▶ _Your goal_: Only one stretch of the data below is needed. Output the lines from the one with "let put := u.vaWrite" up to and including the one with "exec (.ordStallDeclared n)", exactly as they stand.

▶ _Provided material_:
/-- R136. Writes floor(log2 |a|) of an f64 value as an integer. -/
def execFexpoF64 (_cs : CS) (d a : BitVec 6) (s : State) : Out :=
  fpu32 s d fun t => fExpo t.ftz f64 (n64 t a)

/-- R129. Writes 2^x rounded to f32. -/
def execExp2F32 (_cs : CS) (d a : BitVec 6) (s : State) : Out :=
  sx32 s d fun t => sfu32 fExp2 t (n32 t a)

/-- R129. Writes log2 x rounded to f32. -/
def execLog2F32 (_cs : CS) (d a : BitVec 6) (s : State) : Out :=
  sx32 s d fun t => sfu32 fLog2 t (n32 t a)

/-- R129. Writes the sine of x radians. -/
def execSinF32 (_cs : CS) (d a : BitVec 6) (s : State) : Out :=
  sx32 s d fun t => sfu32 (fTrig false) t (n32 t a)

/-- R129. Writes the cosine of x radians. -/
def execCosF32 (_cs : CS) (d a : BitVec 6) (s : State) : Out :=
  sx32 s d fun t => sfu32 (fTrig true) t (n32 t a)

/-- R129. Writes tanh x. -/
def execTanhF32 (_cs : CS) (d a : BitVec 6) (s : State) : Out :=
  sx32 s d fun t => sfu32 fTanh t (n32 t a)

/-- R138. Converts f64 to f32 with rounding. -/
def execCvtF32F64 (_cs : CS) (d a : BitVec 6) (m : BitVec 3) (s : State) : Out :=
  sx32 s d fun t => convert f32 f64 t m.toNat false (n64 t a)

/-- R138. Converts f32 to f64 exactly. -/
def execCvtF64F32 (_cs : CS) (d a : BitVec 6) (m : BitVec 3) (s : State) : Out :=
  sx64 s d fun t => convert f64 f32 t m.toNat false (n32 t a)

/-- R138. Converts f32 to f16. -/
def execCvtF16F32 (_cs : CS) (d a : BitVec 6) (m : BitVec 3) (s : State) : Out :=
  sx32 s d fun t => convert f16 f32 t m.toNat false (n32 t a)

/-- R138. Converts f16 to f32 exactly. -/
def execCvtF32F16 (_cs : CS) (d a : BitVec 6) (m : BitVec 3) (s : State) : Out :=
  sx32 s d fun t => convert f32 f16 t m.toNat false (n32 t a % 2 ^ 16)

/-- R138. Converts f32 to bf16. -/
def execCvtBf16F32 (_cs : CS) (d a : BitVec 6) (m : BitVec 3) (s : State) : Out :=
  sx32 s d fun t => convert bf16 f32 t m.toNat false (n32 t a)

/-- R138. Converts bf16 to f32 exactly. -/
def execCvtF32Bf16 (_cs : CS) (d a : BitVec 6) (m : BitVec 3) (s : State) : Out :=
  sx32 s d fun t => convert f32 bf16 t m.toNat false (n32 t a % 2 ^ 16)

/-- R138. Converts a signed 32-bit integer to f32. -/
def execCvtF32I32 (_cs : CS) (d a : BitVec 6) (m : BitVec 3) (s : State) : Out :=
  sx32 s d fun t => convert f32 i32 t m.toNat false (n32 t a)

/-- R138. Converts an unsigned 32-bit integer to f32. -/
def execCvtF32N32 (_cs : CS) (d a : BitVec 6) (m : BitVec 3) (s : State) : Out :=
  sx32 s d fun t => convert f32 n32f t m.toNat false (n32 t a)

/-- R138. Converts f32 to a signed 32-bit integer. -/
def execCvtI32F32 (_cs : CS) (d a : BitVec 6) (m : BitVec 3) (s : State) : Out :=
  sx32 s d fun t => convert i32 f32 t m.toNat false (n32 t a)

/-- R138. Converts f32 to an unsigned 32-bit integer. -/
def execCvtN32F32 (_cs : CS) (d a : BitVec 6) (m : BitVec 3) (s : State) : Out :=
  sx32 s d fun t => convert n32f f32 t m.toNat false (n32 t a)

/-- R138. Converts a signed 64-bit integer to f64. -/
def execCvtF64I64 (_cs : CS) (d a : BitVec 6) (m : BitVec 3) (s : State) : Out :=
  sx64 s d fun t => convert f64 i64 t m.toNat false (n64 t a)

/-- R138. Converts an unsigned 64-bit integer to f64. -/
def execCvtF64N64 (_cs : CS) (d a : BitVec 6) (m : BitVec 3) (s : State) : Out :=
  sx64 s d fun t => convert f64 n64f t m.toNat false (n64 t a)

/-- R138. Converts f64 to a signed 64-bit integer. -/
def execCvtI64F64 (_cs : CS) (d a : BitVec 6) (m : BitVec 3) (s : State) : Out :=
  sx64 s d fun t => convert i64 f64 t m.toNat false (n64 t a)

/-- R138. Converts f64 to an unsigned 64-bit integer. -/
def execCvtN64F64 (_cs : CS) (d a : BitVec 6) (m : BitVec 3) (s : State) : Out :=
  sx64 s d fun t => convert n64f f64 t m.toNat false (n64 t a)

---

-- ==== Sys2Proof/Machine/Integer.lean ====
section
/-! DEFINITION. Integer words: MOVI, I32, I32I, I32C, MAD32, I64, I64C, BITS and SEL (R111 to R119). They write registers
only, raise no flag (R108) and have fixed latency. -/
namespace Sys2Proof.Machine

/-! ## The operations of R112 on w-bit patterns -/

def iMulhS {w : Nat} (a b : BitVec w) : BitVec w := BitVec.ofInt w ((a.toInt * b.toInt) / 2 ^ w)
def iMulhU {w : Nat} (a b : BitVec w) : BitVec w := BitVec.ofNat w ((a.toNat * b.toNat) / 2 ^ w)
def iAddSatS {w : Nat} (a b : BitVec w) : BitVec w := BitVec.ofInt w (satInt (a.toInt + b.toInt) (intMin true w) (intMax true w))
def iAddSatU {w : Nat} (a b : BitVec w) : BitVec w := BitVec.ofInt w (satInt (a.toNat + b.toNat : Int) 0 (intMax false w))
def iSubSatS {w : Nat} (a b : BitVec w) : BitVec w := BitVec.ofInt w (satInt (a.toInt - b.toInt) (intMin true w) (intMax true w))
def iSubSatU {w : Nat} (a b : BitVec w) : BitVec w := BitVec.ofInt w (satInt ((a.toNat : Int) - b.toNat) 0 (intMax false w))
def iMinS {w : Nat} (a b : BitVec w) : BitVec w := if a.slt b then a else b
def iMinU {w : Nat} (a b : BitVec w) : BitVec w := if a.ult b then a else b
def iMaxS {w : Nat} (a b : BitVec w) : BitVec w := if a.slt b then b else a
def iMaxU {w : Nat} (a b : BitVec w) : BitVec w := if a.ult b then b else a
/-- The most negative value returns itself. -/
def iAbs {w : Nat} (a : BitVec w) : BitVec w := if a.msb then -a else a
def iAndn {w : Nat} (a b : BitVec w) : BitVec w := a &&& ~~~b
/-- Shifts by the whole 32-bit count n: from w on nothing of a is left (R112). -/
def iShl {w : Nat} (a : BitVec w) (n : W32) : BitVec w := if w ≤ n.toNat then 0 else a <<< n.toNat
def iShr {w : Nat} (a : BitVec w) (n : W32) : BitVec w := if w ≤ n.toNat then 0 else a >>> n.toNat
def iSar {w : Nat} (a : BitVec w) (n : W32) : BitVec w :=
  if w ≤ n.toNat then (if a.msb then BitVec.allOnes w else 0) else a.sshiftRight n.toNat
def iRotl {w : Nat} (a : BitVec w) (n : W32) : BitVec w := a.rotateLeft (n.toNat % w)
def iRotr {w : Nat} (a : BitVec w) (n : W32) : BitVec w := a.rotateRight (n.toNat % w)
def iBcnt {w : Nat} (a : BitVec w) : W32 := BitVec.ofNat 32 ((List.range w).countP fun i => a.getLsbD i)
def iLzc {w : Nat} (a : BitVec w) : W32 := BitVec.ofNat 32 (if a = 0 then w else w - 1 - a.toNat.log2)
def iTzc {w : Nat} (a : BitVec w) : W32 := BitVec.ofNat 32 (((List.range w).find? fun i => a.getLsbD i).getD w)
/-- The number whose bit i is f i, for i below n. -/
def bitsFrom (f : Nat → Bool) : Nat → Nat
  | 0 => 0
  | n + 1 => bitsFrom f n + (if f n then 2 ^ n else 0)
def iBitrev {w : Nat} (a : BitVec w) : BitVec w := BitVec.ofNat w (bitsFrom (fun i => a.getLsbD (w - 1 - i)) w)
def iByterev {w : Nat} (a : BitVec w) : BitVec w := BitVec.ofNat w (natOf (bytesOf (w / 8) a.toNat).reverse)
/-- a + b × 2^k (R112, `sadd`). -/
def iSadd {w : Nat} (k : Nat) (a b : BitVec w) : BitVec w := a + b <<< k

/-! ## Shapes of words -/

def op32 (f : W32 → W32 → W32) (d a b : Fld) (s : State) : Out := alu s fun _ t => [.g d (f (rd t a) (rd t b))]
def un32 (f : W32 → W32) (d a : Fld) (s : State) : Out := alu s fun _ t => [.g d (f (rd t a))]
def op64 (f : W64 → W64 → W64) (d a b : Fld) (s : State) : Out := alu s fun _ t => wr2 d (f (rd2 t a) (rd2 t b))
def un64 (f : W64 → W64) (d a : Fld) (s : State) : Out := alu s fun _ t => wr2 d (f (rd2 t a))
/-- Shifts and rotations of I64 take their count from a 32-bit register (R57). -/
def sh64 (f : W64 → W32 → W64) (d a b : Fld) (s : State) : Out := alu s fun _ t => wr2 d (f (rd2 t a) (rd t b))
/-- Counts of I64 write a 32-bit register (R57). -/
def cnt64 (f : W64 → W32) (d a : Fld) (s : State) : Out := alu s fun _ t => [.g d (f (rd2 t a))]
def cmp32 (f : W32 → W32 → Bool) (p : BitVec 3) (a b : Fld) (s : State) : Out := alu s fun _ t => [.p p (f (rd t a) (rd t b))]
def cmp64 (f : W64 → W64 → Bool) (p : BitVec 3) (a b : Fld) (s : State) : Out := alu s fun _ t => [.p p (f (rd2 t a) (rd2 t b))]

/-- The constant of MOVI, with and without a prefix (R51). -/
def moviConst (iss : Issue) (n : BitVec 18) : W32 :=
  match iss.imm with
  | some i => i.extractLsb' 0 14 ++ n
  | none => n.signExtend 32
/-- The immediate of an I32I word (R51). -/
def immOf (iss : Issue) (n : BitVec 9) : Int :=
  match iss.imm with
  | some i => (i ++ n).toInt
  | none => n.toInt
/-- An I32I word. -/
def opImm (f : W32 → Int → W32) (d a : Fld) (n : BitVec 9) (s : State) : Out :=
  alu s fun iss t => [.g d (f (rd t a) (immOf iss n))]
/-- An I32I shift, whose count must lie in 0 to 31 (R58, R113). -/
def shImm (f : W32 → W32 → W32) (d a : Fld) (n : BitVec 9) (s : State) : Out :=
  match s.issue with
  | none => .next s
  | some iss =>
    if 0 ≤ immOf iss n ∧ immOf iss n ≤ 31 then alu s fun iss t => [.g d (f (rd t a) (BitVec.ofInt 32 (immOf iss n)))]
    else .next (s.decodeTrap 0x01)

...

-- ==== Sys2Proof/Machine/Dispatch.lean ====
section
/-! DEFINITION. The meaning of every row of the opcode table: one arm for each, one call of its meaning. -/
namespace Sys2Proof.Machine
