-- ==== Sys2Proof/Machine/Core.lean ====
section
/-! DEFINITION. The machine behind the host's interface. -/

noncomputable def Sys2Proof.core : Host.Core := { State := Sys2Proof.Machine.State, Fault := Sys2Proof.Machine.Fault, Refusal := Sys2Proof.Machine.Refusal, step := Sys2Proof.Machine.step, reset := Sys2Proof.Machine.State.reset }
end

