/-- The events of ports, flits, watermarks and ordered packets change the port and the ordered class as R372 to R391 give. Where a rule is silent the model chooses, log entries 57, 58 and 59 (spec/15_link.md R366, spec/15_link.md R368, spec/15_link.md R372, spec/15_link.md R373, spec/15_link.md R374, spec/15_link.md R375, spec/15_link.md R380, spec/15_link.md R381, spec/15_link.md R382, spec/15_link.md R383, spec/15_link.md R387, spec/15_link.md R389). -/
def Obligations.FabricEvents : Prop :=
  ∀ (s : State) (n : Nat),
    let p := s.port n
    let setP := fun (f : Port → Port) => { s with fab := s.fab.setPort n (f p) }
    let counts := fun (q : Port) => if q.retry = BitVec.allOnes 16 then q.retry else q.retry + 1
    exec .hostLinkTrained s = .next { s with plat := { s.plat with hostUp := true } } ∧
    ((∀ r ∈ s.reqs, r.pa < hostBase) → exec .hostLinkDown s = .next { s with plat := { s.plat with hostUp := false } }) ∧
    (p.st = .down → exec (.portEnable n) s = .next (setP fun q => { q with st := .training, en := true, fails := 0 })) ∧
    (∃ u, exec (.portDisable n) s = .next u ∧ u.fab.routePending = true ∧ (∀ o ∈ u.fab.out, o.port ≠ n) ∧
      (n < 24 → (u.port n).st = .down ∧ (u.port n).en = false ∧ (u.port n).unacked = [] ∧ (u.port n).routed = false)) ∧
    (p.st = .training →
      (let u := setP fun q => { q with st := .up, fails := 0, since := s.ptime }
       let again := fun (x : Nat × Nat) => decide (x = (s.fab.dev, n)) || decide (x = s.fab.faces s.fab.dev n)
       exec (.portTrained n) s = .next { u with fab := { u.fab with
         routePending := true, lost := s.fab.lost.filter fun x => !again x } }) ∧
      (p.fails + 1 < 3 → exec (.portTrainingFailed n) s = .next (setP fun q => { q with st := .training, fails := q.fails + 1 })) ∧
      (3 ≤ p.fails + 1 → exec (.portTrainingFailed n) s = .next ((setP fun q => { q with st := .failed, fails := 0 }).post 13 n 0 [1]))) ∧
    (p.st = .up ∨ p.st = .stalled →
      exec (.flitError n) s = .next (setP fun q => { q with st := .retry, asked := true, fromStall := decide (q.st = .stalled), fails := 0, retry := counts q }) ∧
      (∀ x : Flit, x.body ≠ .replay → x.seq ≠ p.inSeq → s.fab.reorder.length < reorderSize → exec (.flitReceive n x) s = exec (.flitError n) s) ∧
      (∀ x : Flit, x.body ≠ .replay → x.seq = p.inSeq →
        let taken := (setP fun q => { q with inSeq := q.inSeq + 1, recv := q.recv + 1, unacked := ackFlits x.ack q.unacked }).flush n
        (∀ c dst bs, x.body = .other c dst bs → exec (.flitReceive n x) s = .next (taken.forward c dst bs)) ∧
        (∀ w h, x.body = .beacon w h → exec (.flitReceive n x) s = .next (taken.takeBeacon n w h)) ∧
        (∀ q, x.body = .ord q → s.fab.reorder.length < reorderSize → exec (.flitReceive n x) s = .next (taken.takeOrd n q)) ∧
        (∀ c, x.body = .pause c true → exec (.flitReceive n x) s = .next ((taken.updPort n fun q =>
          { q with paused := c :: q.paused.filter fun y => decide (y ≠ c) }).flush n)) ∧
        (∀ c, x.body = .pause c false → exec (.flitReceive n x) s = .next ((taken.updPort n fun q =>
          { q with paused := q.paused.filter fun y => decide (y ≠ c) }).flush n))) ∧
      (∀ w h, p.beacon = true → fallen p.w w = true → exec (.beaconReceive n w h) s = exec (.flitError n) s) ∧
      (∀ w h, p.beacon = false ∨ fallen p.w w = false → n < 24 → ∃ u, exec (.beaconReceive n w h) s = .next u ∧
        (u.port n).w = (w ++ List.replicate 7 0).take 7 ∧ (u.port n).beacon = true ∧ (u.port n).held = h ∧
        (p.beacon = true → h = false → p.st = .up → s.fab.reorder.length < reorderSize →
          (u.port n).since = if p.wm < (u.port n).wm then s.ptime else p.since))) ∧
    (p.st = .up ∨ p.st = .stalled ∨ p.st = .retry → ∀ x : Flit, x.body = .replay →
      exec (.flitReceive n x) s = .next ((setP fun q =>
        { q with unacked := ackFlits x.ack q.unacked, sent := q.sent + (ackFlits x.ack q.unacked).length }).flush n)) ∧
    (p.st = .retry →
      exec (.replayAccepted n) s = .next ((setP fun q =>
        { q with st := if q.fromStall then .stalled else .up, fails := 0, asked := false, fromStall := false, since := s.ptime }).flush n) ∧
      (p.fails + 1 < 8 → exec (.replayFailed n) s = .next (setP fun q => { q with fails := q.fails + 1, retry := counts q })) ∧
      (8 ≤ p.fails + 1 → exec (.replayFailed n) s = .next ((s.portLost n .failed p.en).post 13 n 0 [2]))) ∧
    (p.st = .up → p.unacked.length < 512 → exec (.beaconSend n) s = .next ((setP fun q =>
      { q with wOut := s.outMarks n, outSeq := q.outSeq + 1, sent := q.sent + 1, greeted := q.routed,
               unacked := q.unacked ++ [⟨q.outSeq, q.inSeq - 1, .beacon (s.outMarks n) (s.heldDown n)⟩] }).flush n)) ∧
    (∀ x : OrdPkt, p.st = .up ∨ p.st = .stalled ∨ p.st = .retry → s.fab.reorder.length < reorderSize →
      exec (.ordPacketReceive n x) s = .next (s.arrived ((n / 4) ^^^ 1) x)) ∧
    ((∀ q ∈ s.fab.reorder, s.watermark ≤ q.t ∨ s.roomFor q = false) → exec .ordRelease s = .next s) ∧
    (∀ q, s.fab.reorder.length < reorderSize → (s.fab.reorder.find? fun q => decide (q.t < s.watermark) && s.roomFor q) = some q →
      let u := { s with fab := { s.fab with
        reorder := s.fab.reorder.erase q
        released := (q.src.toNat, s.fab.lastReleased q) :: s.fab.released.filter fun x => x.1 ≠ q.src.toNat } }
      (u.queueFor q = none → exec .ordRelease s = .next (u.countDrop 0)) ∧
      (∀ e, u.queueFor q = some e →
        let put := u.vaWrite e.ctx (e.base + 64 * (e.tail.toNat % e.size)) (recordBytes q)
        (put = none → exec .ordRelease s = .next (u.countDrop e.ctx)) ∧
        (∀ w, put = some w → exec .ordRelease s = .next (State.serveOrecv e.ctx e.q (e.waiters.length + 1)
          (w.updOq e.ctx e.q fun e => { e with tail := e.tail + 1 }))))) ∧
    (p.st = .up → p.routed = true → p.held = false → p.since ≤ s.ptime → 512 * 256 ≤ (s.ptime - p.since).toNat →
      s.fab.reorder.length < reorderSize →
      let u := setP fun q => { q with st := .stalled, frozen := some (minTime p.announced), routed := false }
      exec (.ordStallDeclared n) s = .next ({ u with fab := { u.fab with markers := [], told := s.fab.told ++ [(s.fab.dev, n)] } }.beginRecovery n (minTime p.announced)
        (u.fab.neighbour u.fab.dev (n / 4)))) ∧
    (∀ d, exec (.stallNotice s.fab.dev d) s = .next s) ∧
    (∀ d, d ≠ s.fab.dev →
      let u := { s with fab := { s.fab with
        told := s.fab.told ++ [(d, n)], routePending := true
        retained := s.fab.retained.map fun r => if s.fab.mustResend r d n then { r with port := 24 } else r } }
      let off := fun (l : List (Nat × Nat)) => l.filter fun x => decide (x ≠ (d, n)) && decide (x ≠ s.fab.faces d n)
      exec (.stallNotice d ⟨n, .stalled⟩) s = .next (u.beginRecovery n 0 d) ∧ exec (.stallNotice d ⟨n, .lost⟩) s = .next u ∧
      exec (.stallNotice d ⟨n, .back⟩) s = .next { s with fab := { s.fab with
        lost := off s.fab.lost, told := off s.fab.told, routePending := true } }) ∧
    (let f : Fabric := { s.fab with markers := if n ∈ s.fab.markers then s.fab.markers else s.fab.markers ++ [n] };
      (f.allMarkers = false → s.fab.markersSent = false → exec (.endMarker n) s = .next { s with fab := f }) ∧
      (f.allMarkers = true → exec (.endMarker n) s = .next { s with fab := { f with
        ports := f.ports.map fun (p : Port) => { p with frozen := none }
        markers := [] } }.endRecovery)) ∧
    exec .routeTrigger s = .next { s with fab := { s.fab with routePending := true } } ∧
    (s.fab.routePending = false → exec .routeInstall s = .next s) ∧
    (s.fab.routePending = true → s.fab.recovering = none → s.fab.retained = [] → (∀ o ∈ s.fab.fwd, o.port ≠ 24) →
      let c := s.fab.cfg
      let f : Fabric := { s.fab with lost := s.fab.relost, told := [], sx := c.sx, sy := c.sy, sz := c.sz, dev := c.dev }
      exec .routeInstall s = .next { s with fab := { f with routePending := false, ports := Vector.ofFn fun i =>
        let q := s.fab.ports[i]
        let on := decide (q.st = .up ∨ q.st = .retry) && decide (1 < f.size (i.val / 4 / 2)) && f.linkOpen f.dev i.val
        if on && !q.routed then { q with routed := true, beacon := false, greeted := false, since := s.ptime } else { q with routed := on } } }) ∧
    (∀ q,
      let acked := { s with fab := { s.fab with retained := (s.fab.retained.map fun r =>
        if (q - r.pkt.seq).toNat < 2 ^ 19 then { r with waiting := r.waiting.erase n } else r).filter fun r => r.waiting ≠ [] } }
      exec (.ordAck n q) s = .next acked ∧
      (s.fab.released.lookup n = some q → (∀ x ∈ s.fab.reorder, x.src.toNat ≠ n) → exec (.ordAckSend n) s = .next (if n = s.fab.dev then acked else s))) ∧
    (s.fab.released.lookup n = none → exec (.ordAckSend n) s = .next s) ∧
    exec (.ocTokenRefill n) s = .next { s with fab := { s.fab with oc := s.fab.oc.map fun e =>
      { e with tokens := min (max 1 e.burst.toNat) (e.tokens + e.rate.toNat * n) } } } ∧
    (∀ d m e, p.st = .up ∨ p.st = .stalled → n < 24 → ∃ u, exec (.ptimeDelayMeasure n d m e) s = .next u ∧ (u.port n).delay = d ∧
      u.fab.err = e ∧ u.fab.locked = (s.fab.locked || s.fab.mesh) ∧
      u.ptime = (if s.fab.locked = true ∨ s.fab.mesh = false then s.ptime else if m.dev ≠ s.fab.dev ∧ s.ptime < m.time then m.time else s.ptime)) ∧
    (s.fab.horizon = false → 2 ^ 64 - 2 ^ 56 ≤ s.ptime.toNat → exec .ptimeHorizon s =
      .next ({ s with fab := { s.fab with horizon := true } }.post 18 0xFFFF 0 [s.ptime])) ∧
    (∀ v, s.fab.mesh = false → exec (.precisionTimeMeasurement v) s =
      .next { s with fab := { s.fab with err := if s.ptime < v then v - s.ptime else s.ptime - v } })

▶ _Reply to the exercise_:
        let put := u.vaWrite e.ctx (e.base + 64 * (e.tail.toNat % e.size)) (recordBytes q)
        (put = none → exec .ordRelease s = .next (u.countDrop e.ctx)) ∧
        (∀ w, put = some w → exec .ordRelease s = .next (State.serveOrecv e.ctx e.q (e.waiters.length + 1)
          (w.updOq e.ctx e.q fun e => { e with tail := e.tail + 1 }))))) ∧
    (p.st = .up → p.routed = true → p.held = false → p.since ≤ s.ptime → 512 * 256 ≤ (s.ptime - p.since).toNat →
      s.fab.reorder.length < reorderSize →
      let u := setP fun q => { q with st := .stalled, frozen := some (minTime p.announced), routed := false }
      exec (.ordStallDeclared n) s = .next ({ u with fab := { u.fab with markers := [], told := s.fab.told ++ [(s.fab.dev, n)] } }.beginRecovery n (minTime p.announced)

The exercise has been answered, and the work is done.